::: Data for review :::

-- ==== Sys2Proof/Tests/Slice0.lean ====
section
/-! SUPPORT. Tests of the author's own: the check on operations, the decoder on words written out from
`30_encoding.md` section 1, single steps on the vectors of `95_test_vectors.md`, and for every statement with hypotheses
a state and operands that meet them. Every expected value is the spec's. -/

namespace Sys2Proof.Tests

open Sys2Proof Sys2Proof.Machine

/-! ### Helpers -/

/-- A system of one channel at tick 0 with no program. -/
def one (r : Regs) (p : Ports) : State := ⟨[⟨r, p, 0#32, []⟩], 0, []⟩

/-- `start = 1` with the operands of the spec's example. -/
def emitPorts : Ports := ⟨false, true, 0x01#8, 0x40#8⟩

/-- The registers of channel `k` after an outcome. -/
def regsAfter (k : Nat) : Result State → Option Regs
  | .next t => t.channels[k]?.map Channel.regs
  | .fault _ => none
  | .refused _ => none

/-- The model's record of channel `k` after an outcome. -/
def schedAfter (k : Nat) : Result State → Option (List Interval)
  | .next t => t.channels[k]?.map Channel.sched
  | .fault _ => none
  | .refused _ => none

/-- The word on the model's bus of channel `k` after an outcome. -/
def busAfter (k : Nat) : Result State → Option Frame
  | .next t => t.channels[k]?.map Channel.bus
  | .fault _ => none
  | .refused _ => none

/-- The refusal, if that is the outcome. -/
def refusalOf {α : Type} : Result α → Option Refusal
  | .next _ => none
  | .fault _ => none
  | .refused e => some e

/-- The registers of the one channel after one step. -/
def stepRegs (r : Regs) (p : Ports) : Option Regs := regsAfter 0 (step (one r p))

/-! ### WellFormed: channel 4 of a system of four does not exist -/

theorem test_wellFormed_lastPin : (Instr.emit 3 0x01#8 0x40#8).wellFormed 4 = true := by decide
theorem test_wellFormed_emit_refused : (Instr.emit 4 0x01#8 0x40#8).wellFormed 4 = false := by decide
theorem test_wellFormed_others_refused :
    (([.nop 4 0#8 0#8, .reset 4, .pack 4 0#8 0#8, .lead 4, .bit0 4, .bit1 4, .stop 4, .rest 4, .uIdle 4 false,
      .uLeadMark 4 false, .uLeadSpace 4 false, .uBitMark 4 false, .uBitSpace 4 false, .uStopMark 4 false] :
      List Instr).any fun i => i.wellFormed 4) = false := by decide

/-! ### Decode: a word written out for every operation (R42, R43, R44, R46), and the rejects -/

theorem test_decode_emit : decode 2 (.cmd 0b1_00000001_01000000#17) = .ok (.emit 2 0x01#8 0x40#8) := by rfl
theorem test_decode_nop : decode 2 (.cmd 0b0_10000001_01000010#17) = .ok (.nop 2 0x81#8 0x42#8) := by rfl
theorem test_decode_reset : decode 2 (.portRst 0b1#1) = .ok (.reset 2) := by rfl
theorem test_decode_pack :
    decode 2 (.frame 0b00000001_11111110_01000000_10111111#32) = .ok (.pack 2 0x01#8 0x40#8) := by rfl
theorem test_decode_lead : decode 2 (.sym 0 []) = .ok (.lead 2) := by rfl
theorem test_decode_bit0 : decode 2 (.sym 1 [false]) = .ok (.bit0 2) ∧ decode 2 (.sym 32 [false]) = .ok (.bit0 2) :=
  ⟨rfl, rfl⟩
theorem test_decode_bit1 : decode 2 (.sym 1 [true]) = .ok (.bit1 2) ∧ decode 2 (.sym 32 [true]) = .ok (.bit1 2) :=
  ⟨rfl, rfl⟩
theorem test_decode_stop : decode 2 (.sym 33 []) = .ok (.stop 2) := by rfl
theorem test_decode_rest : decode 2 (.sym 34 []) = .ok (.rest 2) := by rfl
theorem test_decode_uIdle : decode 2 (.uop 0b000_1#4) = .ok (.uIdle 2 true) := by rfl
theorem test_decode_uLeadMark : decode 2 (.uop 0b001_0#4) = .ok (.uLeadMark 2 false) := by rfl
theorem test_decode_uLeadSpace : decode 2 (.uop 0b010_1#4) = .ok (.uLeadSpace 2 true) := by rfl
theorem test_decode_uBitMark :
    decode 2 (.uop 0b011_0#4) = .ok (.uBitMark 2 false) ∧ decode 2 (.uop 0b011_1#4) = .ok (.uBitMark 2 true) :=
  ⟨rfl, rfl⟩
theorem test_decode_uBitSpace : decode 2 (.uop 0b100_1#4) = .ok (.uBitSpace 2 true) := by rfl
theorem test_decode_uStopMark : decode 2 (.uop 0b101_0#4) = .ok (.uStopMark 2 false) := by rfl

theorem test_decode_rejects :
    decode 0 (.portRst 0b0#1) = .error .rstLow ∧ decode 0 (.frame 0x01FE40BE#32) = .error .brokenGuard ∧
    decode 0 (.frame 0x01FF40BF#32) = .error .brokenGuard ∧ decode 0 (.sym 1 []) = .error .symbolBits ∧
    decode 0 (.sym 33 [true]) = .error .symbolBits ∧ decode 0 (.uop 0b110_0#4) = .error .unreachablePhase ∧
    decode 0 (.uop 0b111_1#4) = .error .unreachablePhase :=
  ⟨rfl, rfl, rfl, rfl, rfl, rfl, rfl⟩

theorem test_encode_words :
    encode (.emit 0 0x01#8 0x60#8) = .cmd 0x10160#17 ∧ encode (.pack 0 0xA5#8 0x5A#8) = .frame 0xA55A5AA5#32 ∧
    encode (.uBitMark 0 true) = .uop 0b0111#4 := by decide

theorem test_decodeTableWord :
    decodeTableWord 24 0x10140 = some (.emit 0 0x01#8 0x40#8) ∧ decodeTableWord 24 0 = some (.nop 0 0#8 0#8) ∧
    decodeTableWord 8 1 = some (.reset 0) ∧ decodeTableWord 32 0 = some (.pack 0 0#8 0#8) ∧
    decodeTableWord 0 0 = some (.lead 0) ∧ decodeTableWord 8 0 = some (.bit0 0) ∧
    decodeTableWord 8 0xA = some (.uStopMark 0 false) := by decide

theorem test_decodeTableWord_none : decodeTableWord 8 0xC = none ∧ decodeTableWord 32 0x01FE40BE = none := by decide

/-- Placed words: `EMIT`, `RESET`, `PACK`, the last tick of `LEAD`, and `U_STOP_MARK`. -/
theorem test_withFetchWord :
    regsAfter 0 (step (State.reset.withFetchWord 24 0x10140)) = some ⟨.leadMark, 0x01FE40BF#32, 32#6, 9024#14⟩ ∧
    regsAfter 0 (step (State.reset.withFetchWord 8 1)) = some ⟨.idle, 0#32, 0#6, 0#14⟩ ∧
    regsAfter 0 (step (State.reset.withFetchWord 32 0)) = some ⟨.leadMark, 0x00FF00FF#32, 32#6, 9024#14⟩ ∧
    schedAfter 0 (step (State.reset.withFetchWord 0 0)) = some [⟨.low, 9024⟩, ⟨.high, 4512⟩] ∧
    regsAfter 0 (step (State.reset.withFetchWord 8 0xA)) = some ⟨.stopMark, 0#32, 0#6, 563#14⟩ := by decide

/-! ### The reset state (R29) -/

theorem test_reset_channels :
    State.reset.channels.map (fun c => (c.regs, c.regs.out, c.regs.busy)) =
      List.replicate 4 (⟨.idle, 0#32, 0#6, 0#14⟩, .high, false) := by decide

/-! ### `PACK` (F1, F6, F10, F11) and the schedules (V1, V7, V9) -/

theorem test_pack_source : busAfter 1 (exec (.pack 1 0x01#8 0x40#8) (State.resetWith 2)) = some 0x01FE40BF#32 := by
  decide
theorem test_pack_vectors :
    packFrame 0x00#8 0xFF#8 = 0x00FFFF00#32 ∧ packFrame 0xA5#8 0x5A#8 = 0xA55A5AA5#32 ∧
    packFrame 0x80#8 0x01#8 = 0x807F01FE#32 ∧ packFrame 0xA5#8 0xA5#8 = 0xA55AA55A#32 ∧
    packFrame 0x7F#8 0x80#8 = 0x7F80807F#32 := by decide
theorem test_duration_vectors :
    duration (sched 0x01FE40BF#32) = 68244 ∧ duration (sched 0x00000000#32) = 50196 ∧
    duration (sched 0x80000001#32) = 52452 := by decide
theorem test_sched_capture :
    ((sched 0x01FE40BF#32).drop 2).take 2 = [⟨.low, 564⟩, ⟨.high, 564⟩] ∧
    ((sched 0x01FE40BF#32).drop 16).take 2 = [⟨.low, 564⟩, ⟨.high, 1692⟩] ∧
    bitsDown 0x01FE40BF#32 32 =
      [false, false, false, false, false, false, false, true] ++ [true, true, true, true, true, true, true, false] ++
      [false, true, false, false, false, false, false, false] ++ [true, false, true, true, true, true, true, true] := by
  decide

/-! ### The symbols -/

theorem test_lead : schedAfter 0 (exec (.lead 0) (State.resetWith 1)) = some [⟨.low, 9024⟩, ⟨.high, 4512⟩] := by decide
theorem test_bit0 : schedAfter 0 (exec (.bit0 0) (State.resetWith 1)) = some [⟨.low, 564⟩, ⟨.high, 564⟩] := by decide
theorem test_bit1 : schedAfter 0 (exec (.bit1 0) (State.resetWith 1)) = some [⟨.low, 564⟩, ⟨.high, 1692⟩] := by decide
theorem test_stop : schedAfter 0 (exec (.stop 0) (State.resetWith 1)) = some [⟨.low, 564⟩] := by decide
theorem test_rest : schedAfter 0 (exec (.rest 0) (State.resetWith 1)) = some [] := by decide
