-- ==== Sys2Proof/Machine/Ops.lean ====
section
/-! DEFINITION. The operations the rules share: raising a fault and refusing (00_scope.md R12), emitting an output
(R12, R65), what follows every executed action (41_dispatcher.md R160, R161, R164), and the slots of the registry. -/

namespace Sys2Proof.Machine

/-- `raise Fault(r)`: the sticky fault mark is set and the step ends with no other write (R12). It is a next state; the
marked state has no further step (log 6). -/
def raiseFault (r : Fault) (s : State) : Result :=
  .next { s with fault := some r }

/-- `refuse(r)`: the sticky refusal mark is set (R12); the marked state has no further step (log 6). -/
def refuseWith (r : Refusal) (s : State) : Result :=
  .next { s with refused := some r }

/-- `emit Port(args)`: one output event (R12). -/
def emit (o : Output) (s : State) : State :=
  { s with outputs := s.outputs ++ [o] }

/-- The command is executed without a response: only `dedupe <- id` (R160). -/
def executedSilently (c : Cmd) (s : State) : State :=
  { s with disp.dedupe := s.cfg.idOf c }

/-- The command is executed: `dedupe <- id` (R160), and, iff RESPONDS(id), the response request record goes to
`resp_buf` and the dispatcher to WaitResp (R161, R164, R180). `s` is the state after the action's writes, from which
the payload is computed (R184). -/
def executed (c : Cmd) (payload : List Byte) (s : State) : State :=
  let id := s.cfg.idOf c
  { s with
    disp :=
      { dedupe := id
        dispState := if s.cfg.responds id then .waitResp else s.disp.dispState
        respBuf := if s.cfg.responds id then some ⟨id, respAddrSel s.cfg id, payload⟩ else s.disp.respBuf } }

/-- The block's registers, without the model's own record of events and outputs: what an OPEN payload
may depend on. -/
def State.registers (s : State) : State :=
  { s with schedule := [], eventNo := 0, outputs := [] }

/-- `RESP_PAYLOAD_OPEN(id, s)` of a command (R8, R184). -/
def openPayload (c : Cmd) (s : State) : List Byte :=
  let id := s.cfg.idOf c
  Config.respPayloadFirst id s.registers :: Config.respPayloadRest id s.registers

/-- An executed command whose payload the spec leaves OPEN (R184). -/
def executedOpen (c : Cmd) (s : State) : State :=
  executed c (openPayload c s) s

/-- The action of a command with a two-digit value: UNDEF raises UNDEF_PARAM (R97, R163), else the action goes on with
the value. -/
def withNumber (hi lo : Byte) (s : State) (act : Percent → State) : Result :=
  match decode2 hi lo with
  | some v => .next (act v)
  | none => raiseFault .undefParam s

/-- The action of a command with a scene index: UNDEF and an index outside 1..5 raise UNDEF_PARAM (R99, R163), else
the action goes on with the slot. -/
def withScene (hi lo : Byte) (s : State) (act : Fin 5 → Result) : Result :=
  match sceneSlot hi lo with
  | some k => act k
  | none => raiseFault .undefParam s

/-- Five empty group slots (45_registry.md R292). -/
def noGroups : Slots5 :=
  #v[Config.groupEmpty, Config.groupEmpty, Config.groupEmpty, Config.groupEmpty, Config.groupEmpty]

/-- `groups[group_wp] <- v; group_wp <- (group_wp + 1) mod GROUP_SLOTS` (45_registry.md R290). `group_wp` is below 5
in every state a run reaches (R39; log 17). -/
def insertGroup (v : Byte) (s : State) : State :=
  { s with
    conf.groups := s.conf.groups.setIfInBounds s.groupWp.toNat v
    groupWp := BitVec.ofNat 3 ((s.groupWp.toNat + 1) % Config.groupSlots) }

/-- `commit()`: one NvCommit event with the image of every persistent field (46_system.md R320). -/
def commit (s : State) : State :=
  emit (.nvCommit (imageOf s.conf)) s

/-- The event the next step performs: the head of the schedule; with an empty schedule the next event of the open
environment; and when that delivers nothing more, `Dispatch` (weak fairness, 60_exceptions.md R350, log 3). -/
def State.nextEvent (s : State) : Event :=
  match s.schedule with
  | e :: _ => e
  | [] => (Config.environment s.eventNo).getD .dispatch

/-- `s` with its next event taken from the schedule, or counted as taken from the open environment (log 3). -/
def takeEvent (s : State) : State :=
  { s with
    schedule := s.schedule.tail
    eventNo := if s.schedule.isEmpty && (Config.environment s.eventNo).isSome then s.eventNo + 1 else s.eventNo }

/-- Taking the held frame: `frame_pending <- 0` (41_dispatcher.md R151). -/
def takeFrame (s : State) : State :=
  { s with asm.framePending := false }

end Sys2Proof.Machine
end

:::

Only the lines above from the one with "((sched 0x01FE40BF#32).drop 16).take" up to and including the one with "theorem test_bit1 : schedAfter" should be repeated, exactly as written.

Finished exercise -
    ((sched 0x01FE40BF#32).drop 16).take 2 = [⟨.low, 564⟩, ⟨.high, 1692⟩] ∧
    bitsDown 0x01FE40BF#32 32 =
      [false, false, false, false, false, false, false, true] ++ [true, true, true, true, true, true, true, false] ++
      [false, true, false, false, false, false, false, false] ++ [true, false, true, true, true, true, true, true] := by
  decide

/-! ### The symbols -/

theorem test_lead : schedAfter 0 (exec (.lead 0) (State.resetWith 1)) = some [⟨.low, 9024⟩, ⟨.high, 4512⟩] := by decide
theorem test_bit0 : schedAfter 0 (exec (.bit0 0) (State.resetWith 1)) = some [⟨.low, 564⟩, ⟨.high, 564⟩] := by decide
theorem test_bit1 : schedAfter 0 (exec (.bit1 0) (State.resetWith 1)) = some [⟨.low, 564⟩, ⟨.high, 1692⟩] := by decide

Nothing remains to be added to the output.